[DATA]

def foot_logOn : Nat := pms [.logs] ||| fms [.TN_LOG_ON]
theorem moves_logOn {m : Nat} {r : State} {n : Nat} {p : LogParams} {s : State} (h : Moves m r s)
    (hm : Within foot_logOn m) : Moves m r (logOn n p s) := by
  simp only [foot_logOn, fms, pms, within_or, within_zero, and_true] at hm
  unfold logOn
  try dsimp only
  repeat' (first
    | with_reducible assumption | with_reducible intro _ | with_reducible apply moves_wr |
    with_reducible apply moves_setLog | with_reducible apply moves_ite | split | simp only [hm])

def foot_dropLines : Nat := foot_dropLine
theorem moves_dropLines {m : Nat} {r : State} {n : ℕ} {p : DirtyLine → Bool} {s : State} (h : Moves m r s)
    (hm : Within foot_dropLines m) : Moves m r (dropLines n p s) := by
  simp only [foot_dropLines] at hm
  unfold dropLines
  try dsimp only
  repeat' (first
    | with_reducible assumption | with_reducible apply moves_each | with_reducible apply moves_dropLine |
    with_reducible apply moves_ite | split | intro _)

def foot_logOff : Nat := foot_logSettle ||| foot_dropLines ||| pms [.logs]
theorem moves_logOff {m : Nat} {r : State} {n : ℕ} {s : State} (h : Moves m r s)
    (hm : Within foot_logOff m) : Moves m r (logOff n s) := by
  simp only [foot_logOff, pms, within_or, within_zero, and_true] at hm
  unfold logOff
  try dsimp only
  repeat' (first
    | with_reducible assumption | with_reducible apply moves_logSettle | with_reducible apply moves_dropLines |
    with_reducible apply moves_modLog | with_reducible apply moves_ite | split | intro _ | simp only [hm])

def foot_execLogConfig : Nat := foot_runCmd ||| foot_finish ||| foot_logOn ||| foot_logOff ||| foot_waitOn
theorem moves_execLogConfig {m : Nat} {r : State} {r' : CmdReq} {p : LogParams} {s : State} (h : Moves m r s)
    (hm : Within foot_execLogConfig m) : Goes m r (execLogConfig r' p s) := by
  simp only [foot_execLogConfig, within_or] at hm
  unfold execLogConfig
  try dsimp only
  repeat' (first
    | with_reducible assumption | refine goes_next ?_ | with_reducible apply moves_runCmd |
    with_reducible apply moves_finish | with_reducible apply moves_logOn | with_reducible apply moves_logOff |
    with_reducible apply moves_waitOn | with_reducible apply cmd_mk | with_reducible apply goes_ite |
    with_reducible apply moves_ite | split | intro _ | simp only [hm] | simp only [id_eq])

def foot_startHarvest : Nat := foot_tnFlush ||| foot_waitOn ||| foot_logSettle ||| foot_dropLines ||| pms [.logs]
theorem moves_startHarvest {m : Nat} {r : State} {r' : CmdReq} {n : Nat} {s : State} (h : Moves m r s)
    (hm : Within foot_startHarvest m) : Moves m r (startHarvest r' n s) := by
  simp only [foot_startHarvest, pms, within_or, within_zero, and_true] at hm
  unfold startHarvest
  try dsimp only
  repeat' (first
    | with_reducible assumption | with_reducible intro _ | with_reducible apply moves_setLog |
    with_reducible apply moves_tnFlush | with_reducible apply moves_waitOn | with_reducible apply moves_logSettle |
    with_reducible apply moves_dropLines | with_reducible apply moves_ite | split | simp only [hm])

def foot_cmdLogHarvest : Nat := 0
theorem moves_cmdLogHarvest {m : Nat} {r : State} {r' : CmdReq} {go : State → State} (hgo : ∀ z, Moves m r z → Moves m
    r (go z))
    (_ : Within foot_cmdLogHarvest m) : CmdMoves m r (cmdLogHarvest r' go) := by
  unfold cmdLogHarvest
  try dsimp only
  repeat' (first
    | with_reducible assumption | with_reducible apply cmd_mk | with_reducible apply hgo |
    with_reducible apply moves_ite | split | intro _ | simp only [hm] | simp only [id_eq])

def foot_execLogHarvest : Nat := foot_runCmd ||| foot_cmdLogHarvest ||| foot_nextBoundary
theorem moves_execLogHarvest {m : Nat} {r : State} {r' : CmdReq} {s : State} (h : Moves m r s)
    (hm : Within foot_execLogHarvest m) : Goes m r (execLogHarvest r' s) := by
  simp only [foot_execLogHarvest, within_or] at hm
  unfold execLogHarvest
  try dsimp only
  repeat' (first
    | with_reducible assumption | refine goes_next ?_ | with_reducible apply moves_runCmd |
    with_reducible apply moves_cmdLogHarvest | with_reducible apply moves_nextBoundary | with_reducible apply cmd_mk |
    with_reducible apply goes_ite | with_reducible apply moves_ite | split | intro _ | simp only [hm])

def foot_execHarvestBoundary : Nat := foot_runSched ||| foot_cmdLogHarvest ||| foot_startHarvest
theorem moves_execHarvestBoundary {m : Nat} {r : State} {tn : Tnid} {s : State} (h : Moves m r s)
    (hm : Within foot_execHarvestBoundary m) : Goes m r (execHarvestBoundary tn s) := by
  simp only [foot_execHarvestBoundary, within_or] at hm
  unfold execHarvestBoundary
  try dsimp only
  repeat' (first
    | with_reducible assumption | refine goes_next ?_ | with_reducible apply moves_withSome |
    with_reducible apply moves_runSched | with_reducible apply moves_cmdLogHarvest |
    with_reducible apply moves_startHarvest | with_reducible apply cmd_mk | with_reducible apply goes_ite |
    with_reducible apply moves_ite | split | intro _ | simp only [hm])

def foot_execHarvestDone : Nat := foot_logSettle ||| foot_finishWaiting ||| pms [.logs]
theorem moves_execHarvestDone {m : Nat} {r : State} {tn : Tnid} {s : State} (h : Moves m r s)
    (hm : Within foot_execHarvestDone m) : Goes m r (execHarvestDone tn s) := by
  simp only [foot_execHarvestDone, pms, within_or, within_zero, and_true] at hm
  unfold execHarvestDone
  try dsimp only
  repeat' (first
    | with_reducible assumption | refine goes_next ?_ | with_reducible apply moves_modLog |
    with_reducible apply moves_logSettle | with_reducible apply moves_finishWaiting | with_reducible apply goes_ite |
    with_reducible apply moves_ite | split | intro _ | simp only [hm])

def foot_parkChan : Nat := pms [.chans] ||| fms [.CH_CUR, .CH_RETRIES]
theorem moves_parkChan {m : Nat} {r : State} {c : Nat} {s : State} (h : Moves m r s)
    (hm : Within foot_parkChan m) : Moves m r (parkChan c s) := by
  simp only [foot_parkChan, fms, pms, within_or, within_zero, and_true] at hm
  unfold parkChan
  try dsimp only
  repeat' (first
    | with_reducible assumption | with_reducible intro _ | with_reducible apply moves_wr |
    with_reducible apply moves_modCh | with_reducible apply moves_ite | split | simp only [hm])

def foot_stopReads : Nat := foot_dropAhead ||| pms [.chans, .hostQ, .wls]
theorem moves_stopReads {m : Nat} {r : State} {c : ℕ} {s : State} (h : Moves m r s)
    (hm : Within foot_stopReads m) : Moves m r (stopReads c s) := by
  simp only [foot_stopReads, pms, within_or, within_zero, and_true] at hm
  unfold stopReads
  try dsimp only
  repeat' (first
    | with_reducible assumption | with_reducible apply moves_dropAhead | with_reducible apply moves_modCh |
    with_reducible apply moves_filterHostQ | with_reducible apply moves_mapWls | with_reducible apply moves_ite |
    split | intro _ | simp only [hm])

def foot_freezeTn : Nat := foot_waitOn ||| foot_traceTnState ||| foot_stopReads ||| foot_discardWaiting |||
    foot_dirChanged ||| foot_freezeSettle ||| foot_showExcused ||| pms [.tens, .hostQ] ||| fms [.TN_STATE,
    .TN_FREEZE_SET]
theorem moves_freezeTn {m : Nat} {r : State} {r' : CmdReq} {n : Nat} {s : State} (h : Moves m r s)
    (hm : Within foot_freezeTn m) : Moves m r (freezeTn r' n s) := by
  simp only [foot_freezeTn, fms, pms, within_or, within_zero, and_true] at hm
  unfold freezeTn
  try dsimp only
  repeat' (first
    | with_reducible assumption | with_reducible intro _ | with_reducible apply moves_each |
    with_reducible apply moves_wr | with_reducible apply moves_modTen | with_reducible apply moves_waitOn |
    with_reducible apply moves_traceTnState | with_reducible apply moves_stopReads |
    with_reducible apply moves_discardWaiting | with_reducible apply moves_dirChanged |
    with_reducible apply moves_freezeSettle | with_reducible apply moves_showExcused | with_reducible apply moves_ite |
    split | with_reducible apply moves_part_hostQ | simp only [hm])

def foot_cmdTenantFreeze : Nat := fms [.TN_FREEZE_SET]
theorem moves_cmdTenantFreeze {m : Nat} {r : State} {r' : CmdReq} {go : State → State} (hgo : ∀ z, Moves m r z → Moves
    m r (go z))
    (hm : Within foot_cmdTenantFreeze m) : CmdMoves m r (cmdTenantFreeze r' go) := by
  simp only [foot_cmdTenantFreeze, fms, within_or, within_zero, and_true] at hm
  unfold cmdTenantFreeze
  try dsimp only
  repeat' (first
    | with_reducible assumption | with_reducible apply moves_wr | with_reducible apply cmd_mk |
    with_reducible apply hgo | with_reducible apply moves_ite | split | intro _)

def foot_execTenantFreeze : Nat := foot_runCmd ||| foot_cmdTenantFreeze ||| foot_nextBoundary ||| fms [.TN_FREEZE_SET]
theorem moves_execTenantFreeze {m : Nat} {r : State} {r' : CmdReq} {s : State} (h : Moves m r s)
    (hm : Within foot_execTenantFreeze m) : Goes m r (execTenantFreeze r' s) := by
  simp only [foot_execTenantFreeze, fms, within_or, within_zero, and_true] at hm
  unfold execTenantFreeze
  try dsimp only
  repeat' (first
    | with_reducible assumption | refine goes_next ?_ | with_reducible apply moves_runCmd |
    with_reducible apply moves_cmdTenantFreeze | with_reducible apply moves_nextBoundary |
    with_reducible apply moves_wr | with_reducible apply cmd_mk | with_reducible apply goes_ite |
    with_reducible apply moves_ite | split | intro _ | simp only [hm])

def foot_execFreezePoint : Nat := foot_runSched ||| foot_cmdTenantFreeze ||| foot_freezeTn ||| pms [.keeper]
theorem moves_execFreezePoint {m : Nat} {r : State} {tn : Tnid} {s : State} (h : Moves m r s)
    (hm : Within foot_execFreezePoint m) : Goes m r (execFreezePoint tn s) := by
  simp only [foot_execFreezePoint, pms, within_or, within_zero, and_true] at hm
  unfold execFreezePoint
  try dsimp only
  repeat' (first
    | with_reducible assumption | refine goes_next ?_ | with_reducible apply moves_withSome |
    with_reducible apply moves_modKeeper | with_reducible apply moves_runSched |
    with_reducible apply moves_cmdTenantFreeze | with_reducible apply moves_freezeTn | with_reducible apply cmd_mk |
    with_reducible apply goes_ite | with_reducible apply moves_ite | split | intro _ | simp only [hm])
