-- ==== Sys2Proof/Laws/FootAnchor.lean ====
section
/-!
SUPPORT. The footprint of each operation of Machine/Anchor.lean: which register fields and parts of the state it may change.
-/
namespace Sys2Proof.Laws
open Sys2Proof.Machine

def foot_cmdCadenceAnchor : Nat := 0
theorem moves_cmdCadenceAnchor {m : Nat} {r : State} {r' : CmdReq} {hl taiOffset : ℕ} {go : State → State} (hgo : ∀ z,
    Moves m r z → Moves m r (go z))
    (_ : Within foot_cmdCadenceAnchor m) : CmdMoves m r (cmdCadenceAnchor r' hl taiOffset go) := by
  unfold cmdCadenceAnchor
  try dsimp only
  repeat' (first
    | with_reducible assumption | with_reducible apply cmd_mk | with_reducible apply hgo |
    with_reducible apply moves_ite | split | intro _ | simp only [hm] | simp only [id_eq])

def foot_execCadenceAnchor : Nat := foot_runCmd ||| foot_cmdCadenceAnchor ||| foot_boundaryAt
theorem moves_execCadenceAnchor {m : Nat} {r : State} {r' : CmdReq} {hl taiOffset : Nat} {s : State} (h : Moves m r
    s)
    (hm : Within foot_execCadenceAnchor m) : Goes m r (execCadenceAnchor r' hl taiOffset s) := by
  simp only [foot_execCadenceAnchor, within_or] at hm
  unfold execCadenceAnchor
  try dsimp only
  repeat' (first
    | with_reducible assumption | with_reducible intro _ | refine goes_next ?_ | with_reducible apply moves_runCmd |
    with_reducible apply moves_cmdCadenceAnchor | with_reducible apply moves_boundaryAt | with_reducible apply cmd_mk |
    with_reducible apply goes_ite | with_reducible apply moves_ite | split | simp only [hm])

def foot_startAnchor : Nat := foot_sendMsg ||| foot_waitOn ||| pms [.keeper]
theorem moves_startAnchor {m : Nat} {r : State} {r' : CmdReq} {hl taiOffset : ℕ} {s : State} (h : Moves m r s)
    (hm : Within foot_startAnchor m) : Moves m r (startAnchor r' hl taiOffset s) := by
  simp only [foot_startAnchor, pms, within_or, within_zero, and_true] at hm
  unfold startAnchor
  try dsimp only
  repeat' (first
    | with_reducible assumption | with_reducible apply moves_modKeeper | with_reducible apply moves_sendMsg |
    with_reducible apply moves_waitOn | with_reducible apply moves_ite | split | intro _ | simp only [hm])

def foot_runAnchor : Nat := foot_runSched ||| foot_cmdCadenceAnchor ||| foot_startAnchor
theorem moves_runAnchor {m : Nat} {r : State} {e : Sched} {s : State} (h : Moves m r s)
    (hm : Within foot_runAnchor m) : Moves m r (runAnchor e s) := by
  simp only [foot_runAnchor, within_or] at hm
  unfold runAnchor
  try dsimp only
  repeat' (first
    | with_reducible assumption | with_reducible apply moves_runSched | with_reducible apply moves_cmdCadenceAnchor |
    with_reducible apply moves_startAnchor | with_reducible apply cmd_mk | with_reducible apply moves_ite | split |
    intro _ | simp only [hm])

def foot_execAnchorBoundary : Nat := foot_runAnchor
theorem moves_execAnchorBoundary {m : Nat} {r : State} {s : State} (h : Moves m r s)
    (hm : Within foot_execAnchorBoundary m) : Goes m r (execAnchorBoundary s) := by
  simp only [foot_execAnchorBoundary] at hm
  unfold execAnchorBoundary
  try dsimp only
  repeat' (first
    | with_reducible assumption | refine goes_next ?_ | with_reducible apply moves_when |
    with_reducible apply moves_withSome | with_reducible apply moves_runAnchor | with_reducible apply goes_ite |
    with_reducible apply moves_ite | split | intro _)

def foot_execPtmResponse : Nat := foot_finishWaiting ||| foot_journal ||| pms [.keeper]
theorem moves_execPtmResponse {m : Nat} {r : State} {ptmNs rttNs : ℕ} {s : State} (h : Moves m r s)
    (hm : Within foot_execPtmResponse m) : Goes m r (execPtmResponse ptmNs rttNs s) := by
  simp only [foot_execPtmResponse, pms, within_or, within_zero, and_true] at hm
  unfold execPtmResponse
  try dsimp only
  repeat' (first
    | with_reducible assumption | refine goes_next ?_ | with_reducible apply moves_finishWaiting |
    with_reducible apply moves_journal | with_reducible apply moves_modKeeper | with_reducible apply goes_ite |
    with_reducible apply moves_ite | split | intro _ | simp only [hm])

def foot_execPtmTimeout : Nat := foot_finishWaiting ||| pms [.keeper]
theorem moves_execPtmTimeout {m : Nat} {r : State} {s : State} (h : Moves m r s)
    (hm : Within foot_execPtmTimeout m) : Goes m r (execPtmTimeout s) := by
  simp only [foot_execPtmTimeout, pms, within_or, within_zero, and_true] at hm
  unfold execPtmTimeout
  try dsimp only
  repeat' (first
    | with_reducible assumption | refine goes_next ?_ | with_reducible apply moves_finishWaiting |
    with_reducible apply moves_modKeeper | with_reducible apply goes_ite | with_reducible apply moves_ite | split |
    intro _ | simp only [hm])

end Sys2Proof.Laws
end

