-- ==== Sys2Proof/Laws/FootPower.lean ====
section
/-!
SUPPORT. The footprint of each operation of Machine/Power.lean: which register fields and parts of the state it may change.
-/
namespace Sys2Proof.Laws
open Sys2Proof.Machine

/-- The blocks that a switchable domain holds registers of. -/
def domBlks : List Blk :=
  [.keeper, .hub, .tenant, .trace, .hostlink, .weaseif, .tiller, .outwin, .inwin, .intwin, .channel, .sheaf, .fnirq,
   .cmdring, .wlane, .counters]

theorem keyDomain_blk {k : RegKey} {x : Nat} (h : (keyDomain k == some x) = true) : domBlks.contains k.f.blk = true := by
  obtain ⟨f, i, j⟩ := k
  simp only [keyDomain] at h
  simp only [Fld.blk]
  generalize f.info.blk = b at h
  cases b <;> first | rfl | cases h

/-- The footprint of a domain's return to reset values. -/
def foot_domReset : Nat := foot_blks domBlks ||| pms [.latches]
theorem moves_domReset1 {m : Nat} {r s : State} {x : Nat} (h : Moves m r s) (hm : Within foot_domReset m) :
    Moves m r (s.resetRegs (fun k => keyDomain k == some x)) := by
  simp only [foot_domReset, pms, within_or, within_zero, and_true] at hm
  exact moves_resetRegs h (fun k hk => testBit_blks (keyDomain_blk hk) hm.1) hm.2
theorem moves_domReset2 {m : Nat} {r s : State} {x : Nat} {q : RegKey → Bool} (h : Moves m r s)
    (hm : Within foot_domReset m) : Moves m r (s.resetRegs (fun k => keyDomain k == some x && q k)) := by
  simp only [foot_domReset, pms, within_or, within_zero, and_true] at hm
  exact moves_resetRegs h (fun k hk => testBit_blks (keyDomain_blk (Bool.and_eq_true_iff.1 hk).1) hm.1) hm.2


def foot_forsake : Nat := pms [.tags]
theorem moves_forsake {m : Nat} {r : State} {p : HReq → Bool} {s : State} (h : Moves m r s)
    (hm : Within foot_forsake m) : Moves m r (forsake p s) := by
  simp only [foot_forsake, pms, within_or, within_zero, and_true] at hm
  unfold forsake
  try dsimp only
  repeat' (first
    | with_reducible assumption | with_reducible apply moves_mapTags)

def foot_allRoundsDirty : Nat := pms [.logs]
theorem moves_allRoundsDirty {m : Nat} {r : State} {n : Nat} {s : State} (h : Moves m r s)
    (hm : Within foot_allRoundsDirty m) : Moves m r (allRoundsDirty n s) := by
  simp only [foot_allRoundsDirty, pms, within_or, within_zero, and_true] at hm
  unfold allRoundsDirty
  try dsimp only
  repeat' (first
    | with_reducible assumption | with_reducible intro _ | with_reducible apply moves_modLog |
    with_reducible apply moves_ite | split | simp only [hm])

def foot_loseLines : Nat := foot_roundDirty ||| foot_forsake ||| foot_logSettle ||| foot_allRoundsDirty ||| pms
    [.hostQ, .dirty]
theorem moves_loseLines {m : Nat} {r : State} {t : Nat} {s : State} (h : Moves m r s)
    (hm : Within foot_loseLines m) : Moves m r (loseLines t s) := by
  simp only [foot_loseLines, pms, within_or, within_zero, and_true] at hm
  unfold loseLines
  try dsimp only
  repeat' (first
    | with_reducible assumption | with_reducible intro _ | with_reducible apply moves_each |
    with_reducible apply moves_filterHostQ | with_reducible apply moves_roundDirty | with_reducible apply moves_forsake
    | with_reducible apply moves_logSettle | with_reducible apply moves_allRoundsDirty | with_reducible apply moves_ite
    | split | with_reducible apply moves_part_dirty | simp only [hm])

def foot_loseRecords : Nat := pms [.trace]
theorem moves_loseRecords {m : Nat} {r : State} {b : Nat} {s : State} (h : Moves m r s)
    (hm : Within foot_loseRecords m) : Moves m r (loseRecords b s) := by
  simp only [foot_loseRecords, pms, within_or, within_zero, and_true] at hm
  unfold loseRecords
  try dsimp only
  repeat' (first
    | with_reducible assumption | with_reducible intro _ | with_reducible apply moves_modTrace |
    with_reducible apply moves_ite | split | simp only [hm])

def foot_loseReceived : Nat := foot_showSheaf ||| pms [.hostQ, .wls, .sheafPkts]
theorem moves_loseReceived {m : Nat} {r : State} {t : Nat} {s : State} (h : Moves m r s)
    (hm : Within foot_loseReceived m) : Moves m r (loseReceived t s) := by
  simp only [foot_loseReceived, pms, within_or, within_zero, and_true] at hm
  unfold loseReceived
  try dsimp only
  repeat' (first
    | with_reducible assumption | with_reducible intro _ | with_reducible apply moves_each |
    with_reducible apply moves_filterHostQ | with_reducible apply moves_mapWls | with_reducible apply moves_showSheaf |
    with_reducible apply moves_ite | split | with_reducible apply moves_part_sheafPkts | simp only [hm])

def foot_bankEffect : Nat := (foot_setMode .TI_LOST) ||| foot_linkReset ||| foot_loseReceived ||| foot_dropAhead |||
    foot_showBlocked ||| foot_loseLines ||| foot_breakTn ||| foot_loseRecords ||| fms [.TI_CB_READY, .TI_SPARE_READY]
theorem moves_bankEffect {m : Nat} {r : State} {b : Nat} {s : State} (h : Moves m r s)
    (hm : Within foot_bankEffect m) : Moves m r (bankEffect b s) := by
  simp only [foot_bankEffect, fms, within_or, within_zero, and_true] at hm
  unfold bankEffect
  try dsimp only
  repeat' (first
    | with_reducible assumption | with_reducible intro _ | with_reducible apply moves_each |
    with_reducible apply moves_wr | with_reducible apply moves_setMode | with_reducible apply moves_linkReset |
    with_reducible apply moves_loseReceived | with_reducible apply moves_dropAhead |
    with_reducible apply moves_showBlocked | with_reducible apply moves_loseLines | with_reducible apply moves_breakTn |
    with_reducible apply moves_loseRecords | with_reducible apply moves_ite | split | simp only [hm])

def foot_loseBank : Nat := foot_setBankLost ||| foot_ward ||| fms [.PW_LOST_CNT]
theorem moves_loseBank {m : Nat} {r : State} {b : ℕ} {s : State} (h : Moves m r s)
    (hm : Within foot_loseBank m) : Moves m r (loseBank b s) := by
  simp only [foot_loseBank, fms, within_or, within_zero, and_true] at hm
  unfold loseBank
  try dsimp only
  repeat' (first
    | with_reducible assumption | with_reducible apply moves_draw | with_reducible apply moves_inc |
    with_reducible apply moves_setBankLost | with_reducible apply moves_ward | with_reducible apply moves_ite | split
    | intro _ | simp only [hm])

def foot_restartRing : Nat := foot_ringNote ||| pms [.trace] ||| fms [.TR_OLDEST, .TR_STOPPED]
theorem moves_restartRing {m : Nat} {r : State} {s : State} (h : Moves m r s)
    (hm : Within foot_restartRing m) : Moves m r (restartRing s) := by
  simp only [foot_restartRing, fms, pms, within_or, within_zero, and_true] at hm
  unfold restartRing
  try dsimp only
  repeat' (first
    | with_reducible assumption | with_reducible intro _ | with_reducible apply moves_wr |
    with_reducible apply moves_modTrace | with_reducible apply moves_ringNote | with_reducible apply moves_ite | split |
    simp only [hm])

def foot_bankPasses : Nat := foot_setBankLost ||| (foot_setMode .TI_BRINGUP) ||| (foot_setMode .TI_LOST) |||
    foot_leaveDisabled ||| foot_showBlocked ||| foot_restartRing ||| fms [.TI_CB_READY, .TI_SPARE_READY]
theorem moves_bankPasses {m : Nat} {r : State} {b : ℕ} {s : State} (h : Moves m r s)
    (hm : Within foot_bankPasses m) : Moves m r (bankPasses b s) := by
  simp only [foot_bankPasses, fms, within_or, within_zero, and_true] at hm
  unfold bankPasses
  try dsimp only
  repeat' (first
    | with_reducible assumption | with_reducible apply moves_each | with_reducible apply moves_when |
    with_reducible apply moves_setBankLost | with_reducible apply moves_wr | with_reducible apply moves_setMode |
    with_reducible apply moves_leaveDisabled | with_reducible apply moves_showBlocked |
    with_reducible apply moves_restartRing | with_reducible apply moves_ite | split | intro _ | simp only [hm])

def foot_showPads : Nat := fms [.PW_PAD_HOLD_MAP, .PW_PAD_HOLD]
theorem moves_showPads {m : Nat} {r : State} {d : ℕ} {held : Bool} {s : State} (h : Moves m r s)
    (hm : Within foot_showPads m) : Moves m r (showPads d held s) := by
  simp only [foot_showPads, fms, within_or, within_zero, and_true] at hm
  unfold showPads
  try dsimp only
  repeat' (first
    | with_reducible assumption | with_reducible apply moves_wr | with_reducible apply moves_ite | split | intro _ |
    simp only [hm])

def foot_holdPads : Nat := foot_showPads ||| foot_showClkreqs ||| foot_endRun ||| foot_showTx ||| foot_goDisabled
theorem moves_holdPads {m : Nat} {r : State} {d : Nat} {s : State} (h : Moves m r s)
    (hm : Within foot_holdPads m) : Moves m r (holdPads d s) := by
  simp only [foot_holdPads, within_or] at hm
  unfold holdPads
  try dsimp only
  repeat' (first
    | with_reducible assumption | with_reducible intro _ | with_reducible apply moves_when |
    with_reducible apply moves_each | with_reducible apply moves_showPads | with_reducible apply moves_showClkreqs |
    with_reducible apply moves_endRun | with_reducible apply moves_showTx | with_reducible apply moves_goDisabled |
    with_reducible apply moves_ite | split | simp only [hm])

[/DATA]

• [WHAT YOU HAVE TO DO] At the first line of the material above, start reproducing each line exactly, and end with the line that holds "unfold logOn", adding nothing.

• [THE COMPLETED TASK]
def foot_logOn : Nat := pms [.logs] ||| fms [.TN_LOG_ON]
theorem moves_logOn {m : Nat} {r : State} {n : Nat} {p : LogParams} {s : State} (h : Moves m r s)
    (hm : Within foot_logOn m) : Moves m r (logOn n p s) := by
  simp only [foot_logOn, fms, pms, within_or, within_zero, and_true] at hm
  unfold logOn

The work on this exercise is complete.